Identifying factors affecting regional fractional vegetation cover based on a combination of factor regression and interaction—A case study on the Three-River Headwaters Region
ZHAO Dan1,2, WANG Zu-wei1, ZHANG Guo-zhuang2,3, XU Yong-min4, SUN li-jian2
1. School of Geography and Environment Science, Tianjin Normal University, Tianjin 300387, China; 2. Chinese Academy of Surveying and Mapping, Beijing 100830, China; 3. School of Earth Science and Resources, Chang'an University, Xi'an 710054, China; 4. National Quality Inspection and Testing Center for Surveying and Mapping Products, Beijing 100830, China
Abstract:The spatial heterogeneity of FVC in the Three-River Headwaters region was analyzed using the normalized vegetation index (NDVI) obtained from SPOT VEGETATION, and the impacts of natural and anthropogenic factors on FVC were evaluated with a combination of factor regression and interaction. The results show that:(1)There is a clear spatial heterogeneity in FVC across the Three-River Headwaters region; (2)The natural environmental factors have more impact on FVC spatial distribution than anthropogenic factors;(3)The natural environmental factors have greater impact on FVC spatial distribution than do anthropogenic factors, of which annual precipitation can explain 0.777 of the total variance despite its strongest interaction with other factors; (4) Factors interaction found that the driving explanation system shows a two-factor enhancement, indicating that there is no independent factor from the perspective of the system, and the interaction between annual precipitation and other factors is the strongest; (5)The precipitation gradient affects the degree of explanation of the spatial heterogeneity of FVC in the Three-River Headwaters Region. With an increase in precipitation, the explanatory power of the factors tends to stabilize, and the FVC tends to be more influenced by elevation and temperature in the eastern part of the Three-River Headwaters area where precipitation is higher; (6) The data results also confirm that factor-independent global optimal screening is only an optimal function that simulates the characteristics of the dependent variable, and its explanatory effect is not fully equivalent to the driven explanation of the dependent variable.

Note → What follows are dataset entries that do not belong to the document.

-- ==== Sys2Proof/Machine/Slots.lean ====
section
/-! DEFINITION. The slot instructions as a bundle calls them (R234, R276 to R280). -/

namespace Sys2Proof.Machine

/-- NOP in an ALU slot (R238). -/
def execNopAlu (s : State) : Host.Outcome State Fault Refusal := slotStep s fun _ _ => s
/-- NOP in the CTL slot (R238). -/
def execNopCtl (s : State) : Host.Outcome State Fault Refusal := slotStep s fun _ _ => s

/-- The meaning of a slot instruction; a step that is no slot instruction never stands in a bundle. -/
def runSlot (i : Instr) (s : State) : Host.Outcome State Fault Refusal :=
  match i with
  | .nopAlu => execNopAlu s
  | .add d a b w => execAdd d a b w s
  | .sub d a b w => execSub d a b w s
  | .mul d a b w => execMul d a b w s
  | .mulh d a b w => execMulh d a b w s
  | .mulhu d a b w => execMulhu d a b w s
  | .div d a b w => execDiv d a b w s
  | .divu d a b w => execDivu d a b w s
  | .rem d a b w => execRem d a b w s
  | .remu d a b w => execRemu d a b w s
  | .shl d a b w => execShl d a b w s
  | .shr d a b w => execShr d a b w s
  | .sra d a b w => execSra d a b w s
  | .ror d a b w => execRor d a b w s
  | .min d a b w => execMin d a b w s
  | .max d a b w => execMax d a b w s
  | .minu d a b w => execMinu d a b w s
  | .maxu d a b w => execMaxu d a b w s
  | .seq d a b w => execSeq d a b w s
  | .sne d a b w => execSne d a b w s
  | .slt d a b w => execSlt d a b w s
  | .sltu d a b w => execSltu d a b w s
  | .and d a b => execAnd d a b s
  | .or d a b => execOr d a b s
  | .xor d a b => execXor d a b s
  | .andn d a b => execAndn d a b s
  | .bset d a b => execBset d a b s
  | .bclr d a b => execBclr d a b s
  | .addi d a imm => execAddi d a imm s
  | .andi d a imm => execAndi d a imm s
  | .ori d a imm => execOri d a imm s
  | .xori d a imm => execXori d a imm s
  | .slti d a imm => execSlti d a imm s
  | .shli d a n w => execShli d a n w s
  | .shri d a n w => execShri d a n w s
  | .srai d a n w => execSrai d a n w s
  | .clz d a w => execClz d a w s
  | .ctz d a w => execCtz d a w s
  | .popc d a w => execPopc d a w s
  | .madd d a b c => execMadd d a b c s
  | .sel d a b c => execSel d a b c s
  | .ext d a pos lenM1 => execExt d a pos lenM1 s
  | .extu d a pos lenM1 => execExtu d a pos lenM1 s
  | .ins d a pos lenM1 => execIns d a pos lenM1 s
  | .movi d imm => execMovi d imm s
  | .movk d k imm => execMovk d k imm s
  | .lea d a b n => execLea d a b n s
  | .fadd d a b fmt rc => execFadd d a b fmt rc s
  | .fsub d a b fmt rc => execFsub d a b fmt rc s
  | .fmul d a b fmt rc => execFmul d a b fmt rc s
  | .ffma d a b fmt rc => execFfma d a b fmt rc s
  | .fmin d a b fmt => execFmin d a b fmt s
  | .fmax d a b fmt => execFmax d a b fmt s
  | .feq d a b fmt => execFeq d a b fmt s
  | .flt d a b fmt => execFlt d a b fmt s
  | .fle d a b fmt => execFle d a b fmt s
  | .fcvt d a dst fmt rc => execFcvt d a dst fmt rc s
  | .ftoi d a u w fmt rc => execFtoi d a u w fmt rc s
  | .itof d a u w fmt rc => execItof d a u w fmt rc s
  | .fsgn d a b fmt op => execFsgn d a b fmt op s
  | .fclass d a fmt => execFclass d a fmt s
  | .ld d a size u off => execLd d a size u off s
  | .st b a size off => execSt b a size off s
  | .ldx d a b size u n => execLdx d a b size u n s
  | .stx c a b size n => execStx c a b size n s
  | .amoadd d a b sc dw => execAmoadd d a b sc dw s
  | .amoand d a b sc dw => execAmoand d a b sc dw s
  | .amoor d a b sc dw => execAmoor d a b sc dw s
  | .amoxor d a b sc dw => execAmoxor d a b sc dw s
  | .amoswap d a b sc dw => execAmoswap d a b sc dw s
  | .amocas d a b sc dw => execAmocas d a b sc dw s
  | .amomin d a b sc dw u => execAmomin d a b sc dw u s
  | .amomax d a b sc dw u => execAmomax d a b sc dw u s
  | .amofmax d a b sc => execAmofmax d a b sc s
  | .amofadd d a b sc => execAmofadd d a b sc s
  | .hset hd a f => execHset hd a f s
  | .hget d ha f => execHget d ha f s
  | .hadv hd ha b => execHadv hd ha b s
  | .hdim hd a b k => execHdim hd a b k s
  | .nopCtl => execNopCtl s
  | .br cond a b off => execBr cond a b off s
  | .jmp off => execJmp off s
  | .jr a => execJr a s
  | .call off => execCall off s
  | .callr a => execCallr a s
  | .ret => execRet s
  | .loop a sreg nM1 endOff => execLoop a sreg nM1 endOff s
  | .loopi cnt endOff => execLoopi cnt endOff s
  | .lbrk kM1 => execLbrk kM1 s
  | .waitc nl ns nx nm => execWaitc nl ns nx nm s
  | .waitb n => execWaitb n s
  | .phase sc m p => execPhase sc m p s
  | .fence sc => execFence sc s
  | .bar n v => execBar n v s
  | .arm n c nv node => execArm n c nv node s
  | .bwait n => execBwait n s
  | .bwaitTry n d => execBwaitTry n d s
  | .spawn d t g => execSpawn d t g s
  | .grow d k => execGrow d k s
  | .close d g => execClose d g s
  | .enq d q v => execEnq d q v s
  | .deq d q e => execDeq d q e s
  | .done => execDone s
  | .trap code => execTrap code s
  | .sys code => execSys code s
  | .eret => execEret s
  | .crr d num => execCrr d num s
  | .crw a num => execCrw a num s
  | .fqpop a => execFqpop a s
  | .bkpt code => execBkpt code s
  | .setstep slot k a => execSetstep slot k a s
  | .yield => execYield s
  | .tlbiPage a b => execTlbiPage a b s
  | .tlbiAsn a b => execTlbiAsn a b s
  | .tlbiWorld => execTlbiWorld s
  | .tlbiWindow a => execTlbiWindow a s
  | .tlbiWindows => execTlbiWindows s
  | .tlbiHost a b => execTlbiHost a b s
  | .halt => execHalt s
  | .nopMat => execNopMat s
  | .mma t ha hb fp ka kb row0 col0 => execMma t ha hb fp ka kb row0 col0 s
  | .mmax t ha hb fp ka kb row0 col0 => execMmax t ha hb fp ka kb row0 col0 s
  | .mmaq t ha hb z ka kb row0 col0 => execMmaq t ha hb z ka kb row0 col0 s
  | .mzero mask => execMzero mask s
  | .mcommit => execMcommit s
  | .mrank t k dir => execMrank t k dir s
  | .mkat q sum => execMkat q sum s
  | .mpop b n => execMpop b n s
  | .maddt t u i => execMaddt t u i s
  | .mcopy t u => execMcopy t u s
  | .mthr d t first cntM1 => execMthr d t first cntM1 s
  | .nopVec => execNopVec s
  | .vadd hd ha b rc bs => execVadd hd ha b rc bs s
  | .vsub hd ha b rc bs => execVsub hd ha b rc bs s
  | .vmul hd ha b rc bs => execVmul hd ha b rc bs s
  | .vfma hd ha b rc bs => execVfma hd ha b rc bs s
  | .vmin hd ha b rc bs => execVmin hd ha b rc bs s
  | .vmax hd ha b rc bs => execVmax hd ha b rc bs s
  | .vabs hd ha rc => execVabs hd ha rc s
  | .vneg hd ha rc => execVneg hd ha rc s
  | .vrcp hd ha rc => execVrcp hd ha rc s
  | .vrsq hd ha rc => execVrsq hd ha rc s
  | .vlog2 hd ha rc => execVlog2 hd ha rc s
  | .vexp hd ha rc base2 => execVexp hd ha rc base2 s
  | .vtblLoad ha t => execVtblLoad ha t s
  | .vtbl hd ha t rc => execVtbl hd ha t rc s
  | .vcmp hd ha hb cond => execVcmp hd ha hb cond s
  | .vsel hd ha hb rc hm => execVsel hd ha hb rc hm s
  | .vcvt hd ha rc sat => execVcvt hd ha rc sat s
  | .vred hd ha rc op => execVred hd ha rc op s
  | .vamax hd ha => execVamax hd ha s
  | .vscan hd ha rc ex => execVscan hd ha rc ex s
  | .vpush hd ha hb sc => execVpush hd ha hb sc s
  | .vpop hd ha hb sc => execVpop hd ha hb sc s
  | .vhist hd ha clr => execVhist hd ha clr s
  | .viota hd b rc => execViota hd b rc s
  | .vmov hd ha => execVmov hd ha s
  | .vmovScalar hd b => execVmovScalar hd b s
  | .vshuf hd ha hb => execVshuf hd ha hb s
  | .nopPrm => execNopPrm s
  | .ppack hd ha rc sat => execPpack hd ha rc sat s
  | .punpk hd ha => execPunpk hd ha s
  | .pscale hd ha sc rc => execPscale hd ha sc rc s
  | .pqnt hd ha sc rc sat => execPqnt hd ha sc rc sat s
  | .pdq hd ha rc => execPdq hd ha rc s
  | .ptrn hd ha w32 => execPtrn hd ha w32 s
  | .pbcast hd ha => execPbcast hd ha s
  | .pperm hd ha sc => execPperm hd ha sc s
  | .nopScl => execNopScl s
  | .sldt a => execSldt a s
  | .sldb a => execSldb a s
  | .sseti t byte => execSseti t byte s
  | .smode m => execSmode m s
  | .nopXfr => execNopXfr s
  | .cpy hd ha c sc ct tgt => execCpy hd ha c sc ct tgt s
  | .cpym hd ha c sc ct tgt => execCpym hd ha c sc ct tgt s
  | .cpys hd ha c sc ct tgt => execCpys hd ha c sc ct tgt s
  | .gath hd ha c sc ct tgt => execGath hd ha c sc ct tgt s
  | .scat hd ha c sc ct tgt => execScat hd ha c sc ct tgt s
  | .drain hd t c sc ct tgt => execDrain hd t c sc ct tgt s
  | .drainkSel hd t c sc ct tgt => execDrainkSel hd t c sc ct tgt s
  | .drainkMerge u t c sc => execDrainkMerge u t c sc s
  | .rst hd ha c sc ct tgt => execRst hd ha c sc ct tgt s
  | .rld hd ha c sc ct tgt => execRld hd ha c sc ct tgt s
  | .ramo hd ha c sc ct tgt => execRamo hd ha c sc ct tgt s
  | .rred hd ha c sc ct tgt => execRred hd ha c sc ct tgt s
  | .rmcast hd ha c sc ct tgt => execRmcast hd ha c sc ct tgt s
  | .rmergeCx hd t c sc ct tgt => execRmergeCx hd t c sc ct tgt s
  | .rmergeSw hd t c sc => execRmergeSw hd t c sc s
  | .cntx hd ha c sc ct tgt => execCntx hd ha c sc ct tgt s
  | .disp hd ha c sc ct tgt => execDisp hd ha c sc ct tgt s
  | .post n a => execPost n a s
  | .xcanCancel d a => execXcanCancel d a s
  | .xcanReplay d a => execXcanReplay d a s
  | .xcanAll d => execXcanAll d s
  | .xstatId d a => execXstatId d a s
  | .xstatLast d a => execXstatLast d a s
  | _ => .next s

end Sys2Proof.Machine
end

赵丹, 王祖伟, 张国壮, 徐永敏, 孙立坚. 因子回归和交互联合探索区域植被覆盖度的影响因素——以三江源地区为例[J]. 中国环境科学, 2022, 42(8): 3903-3912.
ZHAO Dan, WANG Zu-wei, ZHANG Guo-zhuang, XU Yong-min, SUN li-jian. Identifying factors affecting regional fractional vegetation cover based on a combination of factor regression and interaction—A case study on the Three-River Headwaters Region. CHINA ENVIRONMENTAL SCIENCECE, 2022, 42(8): 3903-3912.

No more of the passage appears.